This project was originally published as a GitHub repository. Please visit
this page for the full code and additional files
It is no secret that dialogue in movies and series has been unevenly distributed between genders this far, although surprisingly few studies have been conducted on the matter as of yet, and even fewer were published in peer-reviewed journals. Rare and beautiful examples for what could be done include
- the outstanding work by Anderson and Daniels titled “Film Dialogue from 2,000 screenplays, Broken Down by Gender and Age“
- T. Bowe’s “Stargate SG1 Dialogue Text Analysis“, in which he thoroughly analyses dialogue by character, speech content, and positive vs. negative sentiment across five seasons of a sci-fi show.
(both of which, by the way, are filled to the brim with beautiful Data Vizualisation graphics!)
As a lifelong “trekkie”, I was curious as to how this was handled within the Star Trek franchise, a notoriously socially progressive format whose plotlines are frequently driven by themes of morality, tolerance, and equality. Star Trek’s numerous shows and movies, covering roughly 60 years of social development, also make it an ideal target for studies across time.
I analysed the transcripts of most Star Trek series for the ratio of male, female, and gender-neutral characters with speaking roles, as well as how many lines of dialogue are spoken by each gender.
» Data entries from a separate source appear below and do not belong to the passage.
/-- The fragment that issues next: a pair's second slot, else, of what the choosers choose, the one whose last issue lies furthest back (R369;
DESIGN CHOICE, log 1). -/
def nextFragment (s : State) : Option (Warp × Frag) :=
  let l := tryList s
  let at_ := l.map (fun x => (chooser s x, x))
  (pairedFragment s l).or
    (firstFrag ((nub (at_.map (·.1))).filterMap (fun k => choice s ((at_.filter (fun x => x.1 == k)).map (·.2)))))

/-- An attempt to issue has moved its warp: an instruction issued, its chunk ended, it trapped, or it is gone. -/
def moved (w : Warp) (v : Option Warp) : Bool :=
  match v with
  | none => true
  | some v => v.nextSeq != w.nextSeq || v.chunk.phase != w.chunk.phase || v.mode != .run

/-- Forget which fragments were tried. -/
def retry (s : State) : List Upd := [.cur none, .model { s.model with tried := [] }]

/-- The state after an attempt of a fragment to issue: one that did not move its warp is not tried again until something has changed. pair: the
PC of the second slot, where the slot asks for a pair. -/
def endIssue (w : Warp) (fid : Nat) (pair : Option DWord) (t : State) : State :=
  if moved w (t.warp? w.id) then t.run [.cur none, .model { t.model with tried := [], paired := pair.map (fun pc => (w.id, fid, pc)) }]
  else t.run [.cur none, .model { t.model with tried := t.model.tried ++ [(w.id, fid)] }]

/-- The same of an outcome. -/
def afterIssue (w : Warp) (fid : Nat) (pair : Option DWord) (o : Host.Outcome State Fault Refusal) : Host.Outcome State Fault Refusal :=
  match o with
  | .next t => .next (endIssue w fid pair t)
  | .fault f => .fault f
  | .refused r => .refused r

/-- The state in which a fragment's instruction executes. -/
def issuing (w : Warp) (f : Frag) (s : State) : State := s.run [.cur (some (w.id, f.id))]

/-- A fragment issues: its slot is fetched, decoded and executed; a fetch that fails traps; a line that fails its parity is fetched once
more. -/
def issueTurn (w : Warp) (f : Frag) (s : State) : Host.Outcome State Fault Refusal :=
  match fetchSlot s w f with
  | .trap t => .next (endIssue w f.id none (s.run (takeTrap w.id f.id [] t s)))
  | .again core a => execLineRefetch core a (s.run (keepLine w a false s))
  | .instr i _ => afterIssue w f.id (if pairSlot s w f then some (nextPc f.pc) else none) (exec i (issuing w f s))

/-! ### One step -/

/-- The outcome of an event: what waits is tried again. -/
def afterEvent (o : Host.Outcome State Fault Refusal) : Host.Outcome State Fault Refusal :=
  match o with
  | .next t => .next (t.run (retry t))
  | .fault f => .fault f
  | .refused r => .refused r

/-- The step of the device that comes by itself (DESIGN CHOICE, log 1). -/
def ownTurn (s : State) : Host.Outcome State Fault Refusal :=
  match nextEvent s with
  | some o => afterEvent o
  | none =>
    match nextFragment s with
    | some (w, f) => issueTurn w f s
    | none => .next (s.run (retry s))

/-- The walks of an issue start early or complete late (R266, R515; DESIGN CHOICE, log 104). -/
def walking (stale late : Bool) (s : State) : State := s.run [.model { s.model with stale := stale, late := late }]

/-- A fragment may issue now. -/
def mayTurn (s : State) (w : Warp) (f : Frag) : Bool := partWorks s w.part && mayIssue w f && decide (w.stallUntil ≤ s.model.cycle)

/-- A fragment issues with walks that started early: they tell only where they fail, for an entry read too early is read again. -/
def walkTurn (w : Warp) (f : Frag) (stale late : Bool) (s : State) : Host.Outcome State Fault Refusal :=
  let go (stale : Bool) : Host.Outcome State Fault Refusal :=
    match issueTurn w f (walking stale late s) with
    | .next t => .next (walking false false t)
    | .fault x => .fault x
    | .refused r => .refused r
  match go stale with
  | .next t => if !stale || (t.warp? w.id).any (fun v => v.mode != .run || v.regs.tags.any (fun e => e.awaits == .late)) then .next t else go false
  | .fault x => .fault x
  | .refused r => .refused r

/-- A turn of the agenda. -/
def agendaTurn (t : Turn) (s : State) : Host.Outcome State Fault Refusal :=
  match t with
  | .event i => afterEvent (exec i s)
  | .issue wid fid =>
    match s.warp? wid with
    | none => .next s
    | some w =>
      match w.frag? fid with
      | none => .next s
      | some f => if mayTurn s w f then issueTurn w f s else .next s
  | .walk wid fid stale late =>
    match s.warp? wid with
    | none => .next s
    | some w =>
      match w.frag? fid with
      | none => .next s
      | some f => if mayTurn s w f then walkTurn w f stale late s else .next s
  | .flash slot image => .next (s.run (writeFlash slot image s))

/-- The turn of a step (DESIGN CHOICE, log 1). -/
def takeTurn (s : State) : Host.Outcome State Fault Refusal :=
  match s.model.agenda with
  | [] => ownTurn s
  | t :: rest => agendaTurn t (s.run [.model { s.model with agenda := rest }])

/-! ### A word as the first instruction (DESIGN CHOICE, log 3) -/

/-- Bytes of a 64-bit value at an address. -/
def dwordCells (a v : Nat) : List (Nat × Byte) := cellsAt a (valBytes 8 v)

/-- Where the placed program's line stands. -/
def placeAddr : Nat := 0x1000

/-- The cells of a realm table, two page tables that map the first GiB onto itself, and one line whose slot 0 holds a word. -/
def placeCells (w : Nat) : List (Nat × Byte) :=
  let nop : Slot := BitVec.ofNat 80 0x00400000000000000000
  let slots := [BitVec.ofNat 80 w, nop, nop, nop, nop, nop]
  cellsAt placeAddr (mkLine (mkLineWord 0x3F slots) slots)
  ++ dwordCells 0x10000 (0x1E000000 + 0x10 * 2 ^ 32)
  ++ dwordCells 0x100000 (0x200000 + 9 + 3 * 2 ^ 52)
  ++ dwordCells 0x200000 (13 + 3 * 2 ^ 52)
In particular, I focused on how this distribution changed over time.
These are the series I included in the project:
title | abbreviation | originally aired |
Star Trek: The Original Series | TOS | 1966-1969 |
Star Trek: The Animated Series | TAS | 1973-1974 |
Star Trek: The Next Generation | TNG | 1987-1994 |
Star Trek: Deep Space Nine | DS9 | 1993-1999 |
Star Trek: Voyager | VOY | 1995-2001 |
Star Trek: Enterprise | ENT | 2001-2005 |
Star Trek: Discovery | DIS | 2017-2021 |
Star Trek: Picard | PIC | 2020-2020 |
The main steps in this analysis were:
- collecting and preparing the data
- bringing in additional, manually prepared metadata
- analysis of gender in individual series
- analysis of gender across all series with time
1. Collecting and preparing the data
I initially was inspired by, and worked from, a dataset of “Star Trek Scripts” from Kaggle (Source). While working with this data, however, I noticed some issues that required extensive cleaning, and some issues that I was unable to correct at all. Furthermore, having been created several years ago, the dataset did not include the most recent Star Trek series “Discovery” and “Picard” (which, spoiler!, have turned out to be pivotal here).
So, in a fit of perfectionism, I wrote my own Python webscraping algorithm to fetch the transcripts and transform the text into a clean, ready-to-use dataset in JSON format. The JSON file and the algorithm are available in this GitHub repository.
To begin the analysis, the contents of the JSON file are read into a Pandas dataframe. To prevent the code from being unnecessarily complex, I did this series-by-series. For example, this is the code for creating the “TOS” segment of the dataframe:
import json
import pandas as pd
# open the JSON and read each series' entry into a variable
with open('StarTrekDialogue.json', 'r') as read_file:
all_series = json.load(read_file)
del(read_file)
tos = all_series['TOS'] # ...and so on, for tas, tng, ds9, ...
# transform dict -> series -> dataframe
tos_series = pd.concat({k: pd.Series(v) for k, v in tos.items()})
tos_df = pd.Series.to_frame(tos_series).reset_index()
tos_df.columns = ['Episode', 'Character', 'Lines']
This dataframe contains every line ever spoken on “TOS”. In the next step I removed all entries for ‘minor characters’ who have less than 10 lines of dialogue per episode. This reduces noise and lowers the overall workload in the next step.
# create additional column in the dataframe to show a character's linecount per episode
tos_df['Linecount'] = tos_df['Lines'].str.len()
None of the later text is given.